IMPROVEMENT OF INTERFACE TRACKING IN LAGRANGIAN PARTICLE METHOD FOR GAS-LIQUID TWO-PHASE FLOW

Abstract

An entrainment of air bubbles into water during wave breaking is the one of the key issues of the surfzone hydrodynamics. Therefore, recently, the numerical models to track the gas-liquid interface are being improved actively. The Lagrangian particle method, such as the SPH (smoothed particle hydrodynamics) and the MPS (moving particle semi-implicit) method, is one of the methods which can analyze the free surface flow based on the Navier-Stokes equation. The particle method shows good performance to simulate the fragmentation and the coalescence of liquid. The difficulties in the analysis of the gas-liquid interface by the two-phase flow model is the numerical instability due to the gas-liquid density difference.
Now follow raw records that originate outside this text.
/-- The reel loop (R186, R187): the speed and tension laws propose torques, the lowest-value selection chooses, and the take-up and
supply currents go out. -/
def reelLoop (posErr : Rat) (s : State) : State :=
  let b := (stpTable s).getD []
  let t := sampleMs s
  let fw := forward s
  let d := dirSign s
  let sup := if fw then 0 else 1
  let tu := 1 - sup
  let rT := (getAt s.stp.reels tu {}).radius / 1000
  let rS := (getAt s.stp.reels sup {}).radius / 1000
  let jT := Config.inertia b (1000 * rT)
  let jS := Config.inertia b (1000 * rS)
  let supReel := getAt s.stp.reels sup {}
  let om := twoPi * divRat supReel.cps (plantOf s .encCpr)
  let alphaS := d * divRat (supReel.omega - om) (t / 1000)
  let iS := -d * ((getAt s.stp.stages sup {}).meas : Rat) * plantOf s .curLsb
  let fEst := divRat (plantOf s .kS * iS - jS * alphaS) rS
  let fSet := nextTension s
  let nr := nextRef s posErr
  let vRef := nr.1
  let aRef := d * divRat (vRef - s.stp.vRef) (t / 1000)
  let ev := d * (vRef - s.stp.v)
  let hold := s.stp.mode == .fbHold
  let rv := lawStep s 4 ev 0 0 (rcOut s 1) t (s.stp.winTu != 0 || hold)
  let rf := lawStep s 6 ((fSet / 1000) - fEst) 0 0 0 t (s.stp.winSup != 0 || hold)
  let fMin := plantOf s .fMin / 1000
  let fMax := plantOf s .fMax / 1000
  let a := d * s.stp.accel
  let tau := rT * (fSet / 1000 + rv.1) + divRat (jT * aRef) rT
  let hld := rS * (fSet / 1000 - rf.1) - divRat (jS * aRef) rS
  let wt := selectTorque [(0, tau), (1, rT * fMax + divRat (jT * a) rT), (2, rT * fEst + divRat (jT * (plantOf s .aMax / 1000)) rT)]
    (rT * fMin) (plantOf s .kT * plantOf s (.iMax tu))
  let ws := selectTorque [(0, hld), (1, rS * fMax)] (rS * fMin) (plantOf s .kS * plantOf s (.iMax sup))
  let cur := fun (q k : Rat) => max (-32768) (min 32767 (roundRat (divRat (divRat q k) (plantOf s .curLsb))))
  let s1 := setLaw 6 rf.2 (rcFeed 1 (lawTerms s 4 ev).x (setLaw 4 rv.2 s))
  let s2 := match nr.2 with | some r => setLaw 5 r.2 s1 | none => s1
  let s3 := s2.onStp fun p => { p with
    vRef := vRef, fEst := fEst, fSet := fSet, winTu := wt.1, winSup := ws.1,
    reels := updAt p.reels sup fun r => { r with omega := om } }
  let sgn : Int := if fw then 1 else -1
  sendMotion sup 1 (-sgn * cur ws.2 (plantOf s .kS)) (sendMotion tu 1 (sgn * cur wt.2 (plantOf s .kT)) s3)

/-- Distance in mm from the position in hand to the start of an LPOS (R29, R200). -/
def lposDistance (s : State) (target : Nat) : Rat :=
  16 / 5 * ((target : Rat) - s.stp.lpos) - (s.stp.frame : Rat) / 10

/-- The speed measured by the encoders that are not lost, m/s (R176, R195). -/
def encoderSpeed (s : State) : Rat :=
  meanRat ((s.stp.reels.toList.filter (·.ok)).map fun r =>
    if reelStill s r then 0 else divRat (r.cps * twoPi * r.radius) (plantOf s .encCpr) / 1000)

/-- The step in hand of the running program, its opcode and operands A and B; A comes from where SRC says (R200). -/
def stepInHand (s : State) : Option (Nat × Nat × Nat) :=
  let p := s.stp.program
  if p.running then
    let w := stepWord s p.prog p.step
    let src := bits w 55 3
    let a := if src = 0 then bits w 0 32 else if src ≤ 4 then (getAt p.params (src - 1) 0).toNat else 0
    some (bits w 58 6, a, bits w 32 16)
  else none

/-- SRC of the step in hand. -/
def stepSrc (s : State) : Nat := bits (stepWord s s.stp.program.prog s.stp.program.step) 55 3

/-- Go on to the next step; past step 31 the program faults (R201). -/
def nextStep (s : State) : State :=
  if 31 ≤ s.stp.program.step then programFault 4 s
  else s.onStp fun p => { p with program := { p.program with step := p.program.step + 1, waiting := false, due := none, met := 0 } }

/-- Begin to wait in the step in hand, with a timeout in ticks when it has one. -/
def beginWait (timeout : Option Nat) (s : State) : State :=
  if s.stp.program.waiting then s
  else s.onStp fun p => { p with program := { p.program with
    waiting := true, met := 0, due := timeout.map fun t => s.power.time + t } }

/-- A program's first step is all zero (R199). -/
def programEmpty (s : State) (g : Nat) : Bool := decide (stepWord s g 0 = 0)

/-- The mode in which a role's program may start (R190, R199). -/
def roleMode (s : State) (prog : Nat) : Bool :=
  match prog with
  | 0 => s.stp.mode == .off && (stpTable s).isSome && s.drive.cart.isSome && !s.pins.cartPresentN
  | 1 => s.stp.mode == .still
  | 2 => s.stp.mode == .still
  | 3 => s.stp.mode == .track
  | 4 => s.stp.mode == .track
  | 5 => s.stp.mode == .track
  | 6 => s.stp.mode == .still || s.stp.mode == .track
  | 7 => s.stp.mode == .still || s.stp.mode == .track
  | _ => false

/-- A program of a role may start: its mode, a table, its first step, and the heartbeat (R190, R199, R202). -/
def programAllowed (s : State) (prog : Nat) : Bool :=
  (stpTable s).isSome && decide (prog ≤ 7) && !programEmpty s prog && roleMode s prog && !(s.stp.mode == .still && s.stp.beatLost)

/-- A whole number of the table. -/
def plantNat (s : State) (f : PlantField) : Nat := ⌊plantOf s f⌋.toNat

/-- The accelerometer is set up with the ACC_INIT list of up to 8 writes, and its identity asked for (R173). -/
def accStart (s : State) : State :=
  emits ((List.range (min 8 (plantNat s .accInitN))).map (fun i => Out.accFrame (be 2 (plantNat s (.accInit i) % 65536 &&& 0x3FFF))) ++
    [.accFrame [BitVec.ofNat 8 (0x80 + plantNat s .accIdReg % 64)]]) (s.onStp fun p => { p with accIdWait := true })

/-- At threading: the reduction of R173, R174, R188 and R185 starts afresh. -/
def threadFresh (s : State) : State :=
  (accStart s).onStp fun p => { p with
    thetaCal := if p.thetaHead = headSerialOf s then p.thetaCal else 0,
    accFailed := false, accBad := 0, sensorAbsent := false, sensorBad := 0, offByFault := false,
    rc := Vector.replicate 4 (Vector.replicate 256 0), rcBin := #v[(0, 0, 0), (0, 0, 0)],
    theta0 := Config.widthModel ((stpTable s).getD []) (p.temp.getD 21) (p.hum.getD 45) }

/-- Start a program, or refuse it and tell the cores (R190, R199). -/
def startProgram (prog p0 p1 p2 p3 : Nat) (s : State) : State :=
  if programAllowed s prog then
    let s1 := if prog = 0 then threadFresh s else s
    s1.onStp fun p => { p with mode := .move, program := { p.program with
      prog := prog, role := prog, step := 0, running := true, fault := 0, params := #v[w32 p0, w32 p1, w32 p2, w32 p3],
      due := none, waiting := false, met := 0, started := s.power.time, queued := none } }
  else
    match s.stp.mode with
    | .fbHold | .fbStop =>
      stpEvent (s.onStp fun p => { p with program := { p.program with queued := some (prog, p0, p1, p2, p3) } })
    | _ => stpEvent s

/-- A program that Steeple refused in FB_HOLD or FB_STOP starts as soon as it can (R445). -/
def startQueued (s : State) : State :=
  match s.stp.program.queued with
  | some (g, p0, p1, p2, p3) => if programAllowed s g then startProgram g p0 p1 p2 p3 s else s
  | none => s

end Sys2Proof.Machine
end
To overcome this problem, Koshizuka et al. developed the two-step pressure calculation algorithm, in which the pressure fields of liquid (=heavy fluid) and gas (=light fluid) are calculated separately. In this study, the Koshizuka model, which was applied to a vapor explosion, is modified to fit the phenomena treated in hydraulic engineering. The basic characteristics of the modified model are examined in the dam-break simulation.